Well, we can go about life as usual, which means taking care of ourselves and checking in on those within our limited circle of friends and family. We can continue to pat ourselves on the back because our lives are good. We can pretend we care but do nothing different. We can look the other way and pretend we don’t notice anything different.
Or we can try to look beyond that circle and try to connect with neighbors we haven’t spoken to in 10 years or call that relative we last saw at the family reunion six years ago. We can try to be respectful and courteous to others, even when we don’t agree with them on matters of politics and religion. We can, actually, at risk of failure, get involved.
In this day of divisiveness, people are becoming more narrow-minded and less tolerant of those who don’t see things in the same way, who don’t share the same opinion. Any change must start with each person.

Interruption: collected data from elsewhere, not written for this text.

def collFails (c : Coll) (cause : Cause) (info : Word) (s : State) : State := membersTrap c (fun _ => { cause := cause, info := info }) s

/-- The reduction of R142 over the `2^k` lanes from `l` on, and the inclusive scan at lane `l` after `k` levels; an absent lane adds
nothing. -/
def laneTree {α : Type} (op : α → α → α) (x : Nat → Option α) : Nat → Nat → Option α
  | 0, l => x l
  | k + 1, l => comb op (laneTree op x k l) (laneTree op x k (l + 2 ^ k))

def laneScan {α : Type} (op : α → α → α) (x : Nat → Option α) : Nat → Nat → Option α
  | 0, l => x l
  | k + 1, l => if 2 ^ k ≤ l then comb op (laneScan op x k (l - 2 ^ k)) (laneScan op x k l) else laneScan op x k l

/-- An FP32 result, whose NaN is canonical (R34). -/
def noPayload (v : Word) : Word := if (Fmt.f32.decode v.toNat).isNan = true then 0x7FC00000 else v

/-- What the member at a lane brought. -/
def broughtAt {α : Type} (got : List CollArrival) (f : CollArrival → α) (l : Nat) : Option α := (got.find? (·.lane == l)).map f

/-- The FP32 sum of R143. -/
def wordSum (p q : Word) : Word := BitVec.ofNat 32 (codeSum .f32 p.toNat q.toNat)

/-- Pairs of a segment start and a value combine (R142). -/
def segment (op : Word → Word → Word) (p q : Bool × Word) : Bool × Word := (p.1 || q.1, if q.1 then q.2 else op p.2 q.2)

/-- A segment starts at the member. -/
def startsSegment (g : CollArrival) : Bool := decide (g.dv.toNat % 2 ^ 32 ≠ 0)

/-- The members whose values the segmented sum at `me` has: those at its lane and below, back to the last that starts a segment. -/
def inSegment (got : List CollArrival) (me g : CollArrival) : Bool :=
  decide (g.lane ≤ me.lane) && got.all (fun h => !(startsSegment h && decide (h.lane ≤ me.lane)) || decide (h.lane ≤ g.lane))

/-- Whether `wnz` counts a member as non-zero (R145). -/
def countsNonZero (g : CollArrival) : Bool :=
  let a := g.av.toNat
  match g.dv.toNat % 4 with
  | 0 => decide (a % 2 ^ 31 ≠ 0)
  | 1 => decide (a % 2 ^ 15 ≠ 0 ∨ a / 2 ^ 16 % 2 ^ 15 ≠ 0)
  | _ => decide (a ≠ 0)

/-- The word of `wisect` (R144): from bit 16 on the Y keys, from bit 8 on the X keys up to the smaller of the two maxima, and in bit 0
whether the member's X key is a Y key. -/
def intersects (got : List CollArrival) (me : CollArrival) : Nat :=
  let x := fun (g : CollArrival) => g.av.toNat
  let y := fun (g : CollArrival) => g.dv.toNat % 2 ^ 32
  let c := min ((got.map x).foldr max 0) ((got.map y).foldr max 0)
  2 ^ 16 * got.countP (fun g => decide (y g ≤ c)) + 2 ^ 8 * got.countP (fun g => decide (x g ≤ c)) + (if ∃ g ∈ got, y g = x me then 1 else 0)

/-- A format word that `wmm` takes (R51, R146). -/
def WmmFormat (f : Nat) : Prop :=
  fmtValid f = true ∧ f / 2 ^ 16 % 16 ≠ 1 ∧ f % 16 ≠ 1 ∧ f / 2 ^ 8 % 16 ≠ 1 ∧ f / 2 ^ 4 % 16 = 0 ∧ f / 2 ^ 12 % 16 = 0
  ∧ elemWidth (f % 16) = elemWidth (f / 2 ^ 8 % 16)

/-- Element (r, c) of C for `wmm` with format word `f`: the old one plus the exact sum of the products, rounded once (R146). -/
def wmmSum (f : Nat) (got : List CollArrival) (r c old : Nat) : Word :=
  let w := elemWidth (f % 16)
  let e := 32 / w
  let bits := fun (v : Word) (j : Nat) => v.toNat / 2 ^ (w * j) % 2 ^ w
  BitVec.ofNat 32 (Fmt.f32.round {} (sumFX false (Fmt.f32.decode old :: (List.range (4 * e)).map (fun k =>
    mulFX (elemDecode (f % 16) (bits ((broughtAt got (·.av) (4 * r + k / e)).getD 0) (k % e)))
      (elemDecode (f / 2 ^ 8 % 16) (bits ((broughtAt got (·.bv) (4 * c + k / e)).getD 0) (k % e)))))))

/-! ## Engines and streams (R294 to R334) -/

/-- The kind of a copy instruction. -/
def copyForm : Instr → Option CopyKind
  | .cpy .. => some .cpy
  | .mcpy .. => some .mcpy
  | _ => none

/-- An operation of the acting thread with its number and the result that waits for its status, once the write-backs that an
acquiring payload makes have left (R229, R327). -/
def queuedOp (i : Ins) (k : CopyKind) (quad : BitVec 128) (o : Opnds) (s : State) : CopyOp × State :=
  let p := i.p.getD 0
  let w := acquireWriteBack p (some s.th.uid) (withBlank (targets o [0]) 40 { s with nextId := s.nextId + 1 })
  let t := w.2
  ({ id := s.nextId, kind := k, slot := t.th.slot, lane := t.th.lane, tag := s.nextId + 1, dst := o.pd, block := t.warp.block, ctx := t.ctxNo, desc := 0
     hdr := (t.thBlock.map (·.hdr)).getD 0, tree := t.warp.tree, addr := dwordOf o.a, quad := quad, payload := p, depth := t.th.depth, waitIds := w.1 }, t)

/-- With ACQ, no write or put of the thread waits for a release point (R229). -/
def FollowsReleases (p : BitVec 25) (s : State) : Prop :=
  p.getLsbD 24 = true → ownQueue s s.th.uid = [] ∧ ∀ q ∈ s.pl.puts, q.uid ≠ s.th.uid

/-- Major, member, the number in the d field, and the c registers d, a and b, of a tile instruction. -/
def tileForm : Instr → Option (Nat × Nat × Nat × BitVec 7 × BitVec 7 × BitVec 7)
  | .tld _ d a _ => some (0x30, 0, 0, d, a, 0)
  | .tst _ d a _ => some (0x30, 1, 0, d, a, 0)
  | .tstc _ d a b _ => some (0x30, 2, d.toNat, d, a, b)
  | .tzero _ d _ => some (0x30, 3, 0, d, 0, 0)
  | .tmov _ d a _ => some (0x30, 4, 0, d, a, 0)
  | .tfree _ d _ => some (0x30, 5, 0, d, 0, 0)
  | .tcvt _ d a _ => some (0x30, 6, 0, d, a, 0)
  | .tlay _ n a _ => some (0x30, 7, n.toNat, 0, a, 0)
  | .mma _ d a b _ => some (0x31, 0, 0, d, a, b)
  | .mman _ d a b _ => some (0x31, 1, 0, d, a, b)
  | .mms _ d a b _ => some (0x31, 2, 0, d, a, b)
  | .tlu _ d _ => some (0x32, 0, 0, d, 0, 0)
  | .tchol _ d _ => some (0x32, 1, 0, d, 0, 0)
  | .tqr _ d _ => some (0x32, 2, 0, d, 0, 0)
  | .ttrsl _ d a _ => some (0x32, 3, 0, d, a, 0)
  | .ttrsu _ d a _ => some (0x32, 4, 0, d, a, 0)
  | .ttrsn _ d a _ => some (0x32, 5, 0, d, a, 0)
  | .tperm _ d a _ => some (0x32, 6, 0, d, a, 0)
  | .tqapp _ d a _ => some (0x32, 7, 0, d, a, 0)
  | .tqappt _ d a _ => some (0x32, 8, 0, d, a, 0)
  | .svmv _ d a b _ => some (0x33, 0, 0, d, a, b)
  | .svmm _ d a b _ => some (0x33, 1, 0, d, a, b)
  | _ => none

/-- The entry a tile instruction makes (R280). -/
def entryFor (x : Nat × Nat × Nat × BitVec 7 × BitVec 7 × BitVec 7) (p : Payload) (s : State) : REntry :=
  let c := fun (r : BitVec 7) => readC s.sq r.toNat
  newEntry x.1 x.2.1 x.2.2.1 (c x.2.2.2.1) (c x.2.2.2.2.1) (c x.2.2.2.2.2) (p.getD 0) s

/-- The addresses the sequencer checks at issue, with their alignments (R279, R302, R305, R316). -/
def entryAddrs (e : REntry) : List (DWord × Nat) :=
  if e.maj = 0x30 ∧ e.f = 2 then [(e.bv, 16)]
  else if e.maj = 0x30 ∧ e.f = 7 then [(e.av, 32)]
  else if e.maj = 0x33 then [(e.av, 8)]
  else []

/-! ## Harts (R169) -/

/-- The relation a `kwait` waits for, and its registers b, a and d. -/
def kwaitRule : Instr → Option ((DWord → DWord → Bool) × BitVec 5 × BitVec 5 × BitVec 5)
  | .kwaitEq b a d => some (fun m v => decide (m = v), b, a, d)
  | .kwaitNe b a d => some (fun m v => decide (m ≠ v), b, a, d)
  | .kwaitGeu b a d => some (fun m v => decide (m.toNat ≥ v.toNat), b, a, d)
  | _ => none

/-- The number under which a waiting hart keeps its relation. -/
def kwaitCmp : Instr → Nat
  | .kwaitEq .. => 0
  | .kwaitNe .. => 1
  | _ => 2

end Sys2Proof.Rules
end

Of course, there are those who will disagree and say that’s a simplistic view. Merely being nice and respectful isn’t going to do a darn thing to prevent people from using drugs and committing suicide, some will argue. Donating to fundraisers and volunteering at the humane society won’t change a thing, others will argue. Professional help is needed. More treatment centers. More counselors. More money. And so it goes.
We agree professionals, treatment centers, counselors and money can reduce drug use and suicide. But we believe there are better ways. It starts at home. All of us, whether we like it or not, can influence this island, this country, this world. How we influence it is up to us.